## Aim of the exercise
Please count the lines in the material below that include "imageThrough". Reply with the number alone.

## Excerpted data
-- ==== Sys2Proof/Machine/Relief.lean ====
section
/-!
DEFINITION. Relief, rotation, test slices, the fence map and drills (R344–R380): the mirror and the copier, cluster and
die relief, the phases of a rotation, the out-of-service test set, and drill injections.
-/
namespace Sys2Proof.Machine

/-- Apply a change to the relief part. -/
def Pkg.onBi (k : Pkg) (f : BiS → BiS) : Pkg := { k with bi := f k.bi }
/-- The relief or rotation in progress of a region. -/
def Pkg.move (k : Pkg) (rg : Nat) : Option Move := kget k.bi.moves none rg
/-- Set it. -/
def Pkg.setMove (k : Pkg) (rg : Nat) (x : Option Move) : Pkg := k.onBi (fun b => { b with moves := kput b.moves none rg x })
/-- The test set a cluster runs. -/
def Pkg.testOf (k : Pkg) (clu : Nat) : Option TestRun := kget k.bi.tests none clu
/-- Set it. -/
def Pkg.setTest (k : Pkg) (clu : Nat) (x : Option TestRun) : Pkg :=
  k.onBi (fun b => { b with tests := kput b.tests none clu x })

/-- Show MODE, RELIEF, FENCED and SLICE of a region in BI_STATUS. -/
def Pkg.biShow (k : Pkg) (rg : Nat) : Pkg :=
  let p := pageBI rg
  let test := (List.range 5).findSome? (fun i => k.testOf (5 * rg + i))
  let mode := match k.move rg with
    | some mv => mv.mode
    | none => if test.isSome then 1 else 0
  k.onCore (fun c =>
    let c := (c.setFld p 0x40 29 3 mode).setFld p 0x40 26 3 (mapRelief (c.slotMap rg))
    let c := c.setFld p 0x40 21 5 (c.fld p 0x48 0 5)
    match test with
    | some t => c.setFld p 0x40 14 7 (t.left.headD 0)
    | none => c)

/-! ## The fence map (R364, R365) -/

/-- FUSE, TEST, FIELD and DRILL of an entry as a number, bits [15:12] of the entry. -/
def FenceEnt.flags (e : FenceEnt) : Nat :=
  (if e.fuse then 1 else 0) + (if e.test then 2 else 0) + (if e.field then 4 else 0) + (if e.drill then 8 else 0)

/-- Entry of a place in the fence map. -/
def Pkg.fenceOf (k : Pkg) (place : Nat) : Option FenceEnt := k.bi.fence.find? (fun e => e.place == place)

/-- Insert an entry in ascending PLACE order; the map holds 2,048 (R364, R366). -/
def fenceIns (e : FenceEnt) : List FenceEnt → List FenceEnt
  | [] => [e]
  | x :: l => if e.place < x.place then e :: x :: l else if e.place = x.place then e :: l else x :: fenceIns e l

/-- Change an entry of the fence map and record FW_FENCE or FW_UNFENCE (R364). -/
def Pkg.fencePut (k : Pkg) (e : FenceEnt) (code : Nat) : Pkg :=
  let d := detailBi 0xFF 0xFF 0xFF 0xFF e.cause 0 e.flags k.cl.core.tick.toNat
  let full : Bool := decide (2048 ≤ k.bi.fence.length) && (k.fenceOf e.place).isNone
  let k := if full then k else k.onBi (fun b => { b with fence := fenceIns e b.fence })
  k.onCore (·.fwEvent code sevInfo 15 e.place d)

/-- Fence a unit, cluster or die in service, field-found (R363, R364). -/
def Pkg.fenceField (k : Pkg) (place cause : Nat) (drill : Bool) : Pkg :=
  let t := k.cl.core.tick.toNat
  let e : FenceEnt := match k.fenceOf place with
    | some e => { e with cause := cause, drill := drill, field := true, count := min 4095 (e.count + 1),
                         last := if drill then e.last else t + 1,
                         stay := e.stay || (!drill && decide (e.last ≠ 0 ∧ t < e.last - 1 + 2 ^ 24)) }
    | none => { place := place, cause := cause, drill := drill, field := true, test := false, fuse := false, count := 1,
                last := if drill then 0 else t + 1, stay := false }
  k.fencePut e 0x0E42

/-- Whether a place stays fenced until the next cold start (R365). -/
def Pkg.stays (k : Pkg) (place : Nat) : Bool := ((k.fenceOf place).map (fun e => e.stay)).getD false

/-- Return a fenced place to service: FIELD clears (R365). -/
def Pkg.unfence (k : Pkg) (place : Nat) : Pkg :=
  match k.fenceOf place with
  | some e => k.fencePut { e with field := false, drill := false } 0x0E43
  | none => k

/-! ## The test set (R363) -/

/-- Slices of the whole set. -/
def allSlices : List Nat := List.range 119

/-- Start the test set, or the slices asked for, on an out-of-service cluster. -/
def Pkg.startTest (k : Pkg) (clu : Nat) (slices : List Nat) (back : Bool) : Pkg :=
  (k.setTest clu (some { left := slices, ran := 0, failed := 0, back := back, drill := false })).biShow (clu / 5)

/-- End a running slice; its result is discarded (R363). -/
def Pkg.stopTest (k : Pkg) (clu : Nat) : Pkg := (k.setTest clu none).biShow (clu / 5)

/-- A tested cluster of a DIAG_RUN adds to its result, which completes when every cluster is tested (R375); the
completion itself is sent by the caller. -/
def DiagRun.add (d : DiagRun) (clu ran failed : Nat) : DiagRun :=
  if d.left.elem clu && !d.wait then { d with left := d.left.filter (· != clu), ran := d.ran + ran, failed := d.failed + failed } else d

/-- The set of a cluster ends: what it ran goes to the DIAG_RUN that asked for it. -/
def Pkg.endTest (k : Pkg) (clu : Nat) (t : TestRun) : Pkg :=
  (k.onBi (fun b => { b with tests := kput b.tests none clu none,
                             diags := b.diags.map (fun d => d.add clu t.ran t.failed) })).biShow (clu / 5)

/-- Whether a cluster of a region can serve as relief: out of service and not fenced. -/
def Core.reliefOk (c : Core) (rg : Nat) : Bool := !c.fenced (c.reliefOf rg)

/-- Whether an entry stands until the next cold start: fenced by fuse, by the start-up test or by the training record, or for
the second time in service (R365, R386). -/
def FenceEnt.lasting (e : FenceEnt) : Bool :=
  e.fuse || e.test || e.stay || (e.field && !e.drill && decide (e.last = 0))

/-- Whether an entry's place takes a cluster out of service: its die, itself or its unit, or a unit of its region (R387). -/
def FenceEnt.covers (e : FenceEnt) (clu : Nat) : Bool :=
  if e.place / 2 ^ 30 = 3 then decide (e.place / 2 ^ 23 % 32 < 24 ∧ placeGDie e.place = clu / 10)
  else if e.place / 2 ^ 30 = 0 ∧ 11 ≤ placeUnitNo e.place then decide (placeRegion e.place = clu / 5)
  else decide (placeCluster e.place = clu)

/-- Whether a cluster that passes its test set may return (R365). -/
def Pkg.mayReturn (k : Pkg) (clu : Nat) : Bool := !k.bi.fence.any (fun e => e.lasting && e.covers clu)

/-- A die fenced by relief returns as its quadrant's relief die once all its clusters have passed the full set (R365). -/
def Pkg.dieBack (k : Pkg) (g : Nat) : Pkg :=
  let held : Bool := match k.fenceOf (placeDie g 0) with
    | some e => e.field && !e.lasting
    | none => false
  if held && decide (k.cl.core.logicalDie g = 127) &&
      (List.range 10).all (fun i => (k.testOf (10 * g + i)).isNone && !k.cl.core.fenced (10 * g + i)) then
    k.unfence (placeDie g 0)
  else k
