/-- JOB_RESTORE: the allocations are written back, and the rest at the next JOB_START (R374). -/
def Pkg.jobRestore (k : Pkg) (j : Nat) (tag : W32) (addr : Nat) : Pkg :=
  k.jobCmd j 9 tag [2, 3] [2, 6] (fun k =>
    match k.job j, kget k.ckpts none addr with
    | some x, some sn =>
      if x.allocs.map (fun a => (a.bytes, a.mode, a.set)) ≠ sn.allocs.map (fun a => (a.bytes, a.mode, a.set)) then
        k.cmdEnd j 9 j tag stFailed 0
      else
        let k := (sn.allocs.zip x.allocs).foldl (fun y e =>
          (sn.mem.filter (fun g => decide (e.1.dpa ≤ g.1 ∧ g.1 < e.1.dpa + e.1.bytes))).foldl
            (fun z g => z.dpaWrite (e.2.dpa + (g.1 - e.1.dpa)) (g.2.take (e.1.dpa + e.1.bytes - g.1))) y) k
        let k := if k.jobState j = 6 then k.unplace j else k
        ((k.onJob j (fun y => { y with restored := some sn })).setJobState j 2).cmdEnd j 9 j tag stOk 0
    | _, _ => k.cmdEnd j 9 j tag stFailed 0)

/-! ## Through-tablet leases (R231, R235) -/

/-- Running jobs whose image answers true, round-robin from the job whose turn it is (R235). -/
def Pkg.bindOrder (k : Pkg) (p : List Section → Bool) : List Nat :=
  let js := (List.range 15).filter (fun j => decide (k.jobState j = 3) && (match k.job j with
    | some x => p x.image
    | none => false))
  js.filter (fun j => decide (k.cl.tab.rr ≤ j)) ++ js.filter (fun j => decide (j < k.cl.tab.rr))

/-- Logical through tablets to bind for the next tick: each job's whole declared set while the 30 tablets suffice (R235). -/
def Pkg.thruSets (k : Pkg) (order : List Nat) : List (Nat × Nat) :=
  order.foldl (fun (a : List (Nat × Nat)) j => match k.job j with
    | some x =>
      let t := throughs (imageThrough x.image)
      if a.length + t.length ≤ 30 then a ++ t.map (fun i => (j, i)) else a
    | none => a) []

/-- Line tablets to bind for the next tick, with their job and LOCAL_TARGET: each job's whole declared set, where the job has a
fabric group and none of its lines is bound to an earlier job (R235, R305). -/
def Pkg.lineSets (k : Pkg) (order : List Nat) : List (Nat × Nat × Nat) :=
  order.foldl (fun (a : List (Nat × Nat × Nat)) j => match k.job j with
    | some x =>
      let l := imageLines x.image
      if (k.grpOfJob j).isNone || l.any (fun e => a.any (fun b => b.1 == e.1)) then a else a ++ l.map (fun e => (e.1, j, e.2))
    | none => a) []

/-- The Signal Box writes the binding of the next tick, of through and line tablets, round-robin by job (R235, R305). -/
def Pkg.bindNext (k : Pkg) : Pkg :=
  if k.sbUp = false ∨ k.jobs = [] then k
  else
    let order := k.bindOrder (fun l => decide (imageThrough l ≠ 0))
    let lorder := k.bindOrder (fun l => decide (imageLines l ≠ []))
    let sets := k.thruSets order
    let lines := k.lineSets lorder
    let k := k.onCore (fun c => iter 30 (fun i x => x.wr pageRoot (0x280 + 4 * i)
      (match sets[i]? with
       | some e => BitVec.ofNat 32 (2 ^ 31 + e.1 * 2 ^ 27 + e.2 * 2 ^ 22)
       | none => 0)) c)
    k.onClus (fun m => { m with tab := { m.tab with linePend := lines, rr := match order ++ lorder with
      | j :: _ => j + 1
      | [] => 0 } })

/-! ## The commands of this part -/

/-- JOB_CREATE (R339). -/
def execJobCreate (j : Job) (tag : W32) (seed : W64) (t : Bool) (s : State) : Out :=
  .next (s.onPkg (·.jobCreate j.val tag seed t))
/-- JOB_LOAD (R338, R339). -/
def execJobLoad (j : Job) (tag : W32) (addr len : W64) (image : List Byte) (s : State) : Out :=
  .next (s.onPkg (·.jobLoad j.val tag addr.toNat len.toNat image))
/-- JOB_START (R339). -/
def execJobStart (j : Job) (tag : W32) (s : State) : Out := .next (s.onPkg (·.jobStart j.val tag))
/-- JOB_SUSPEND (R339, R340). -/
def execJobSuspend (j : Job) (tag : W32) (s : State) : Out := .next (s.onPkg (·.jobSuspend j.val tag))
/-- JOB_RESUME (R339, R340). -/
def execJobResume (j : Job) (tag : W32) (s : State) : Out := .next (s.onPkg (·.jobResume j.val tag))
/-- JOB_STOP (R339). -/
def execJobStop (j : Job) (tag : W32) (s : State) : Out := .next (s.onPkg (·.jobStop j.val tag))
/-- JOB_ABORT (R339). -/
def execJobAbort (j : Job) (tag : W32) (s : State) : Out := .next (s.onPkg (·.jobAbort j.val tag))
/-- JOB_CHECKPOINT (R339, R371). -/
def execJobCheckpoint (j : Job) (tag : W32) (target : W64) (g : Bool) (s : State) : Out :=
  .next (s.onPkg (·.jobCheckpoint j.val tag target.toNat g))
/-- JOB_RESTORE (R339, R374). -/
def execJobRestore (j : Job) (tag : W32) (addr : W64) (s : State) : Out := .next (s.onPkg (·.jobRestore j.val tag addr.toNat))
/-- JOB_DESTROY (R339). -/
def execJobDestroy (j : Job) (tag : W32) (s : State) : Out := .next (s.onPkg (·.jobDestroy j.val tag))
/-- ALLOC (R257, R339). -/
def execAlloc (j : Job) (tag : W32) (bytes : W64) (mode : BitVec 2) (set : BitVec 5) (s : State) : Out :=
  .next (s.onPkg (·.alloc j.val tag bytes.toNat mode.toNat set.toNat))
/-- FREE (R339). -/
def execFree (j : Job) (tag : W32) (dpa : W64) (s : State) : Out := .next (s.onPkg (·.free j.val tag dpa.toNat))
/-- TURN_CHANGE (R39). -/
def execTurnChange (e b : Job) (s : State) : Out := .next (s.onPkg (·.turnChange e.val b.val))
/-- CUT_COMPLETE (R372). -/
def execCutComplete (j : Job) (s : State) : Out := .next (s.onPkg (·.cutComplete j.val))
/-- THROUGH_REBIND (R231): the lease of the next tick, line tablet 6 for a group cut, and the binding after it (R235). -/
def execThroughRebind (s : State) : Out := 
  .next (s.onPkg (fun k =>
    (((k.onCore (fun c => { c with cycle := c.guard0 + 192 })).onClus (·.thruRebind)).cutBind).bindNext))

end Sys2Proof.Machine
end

## Solution
2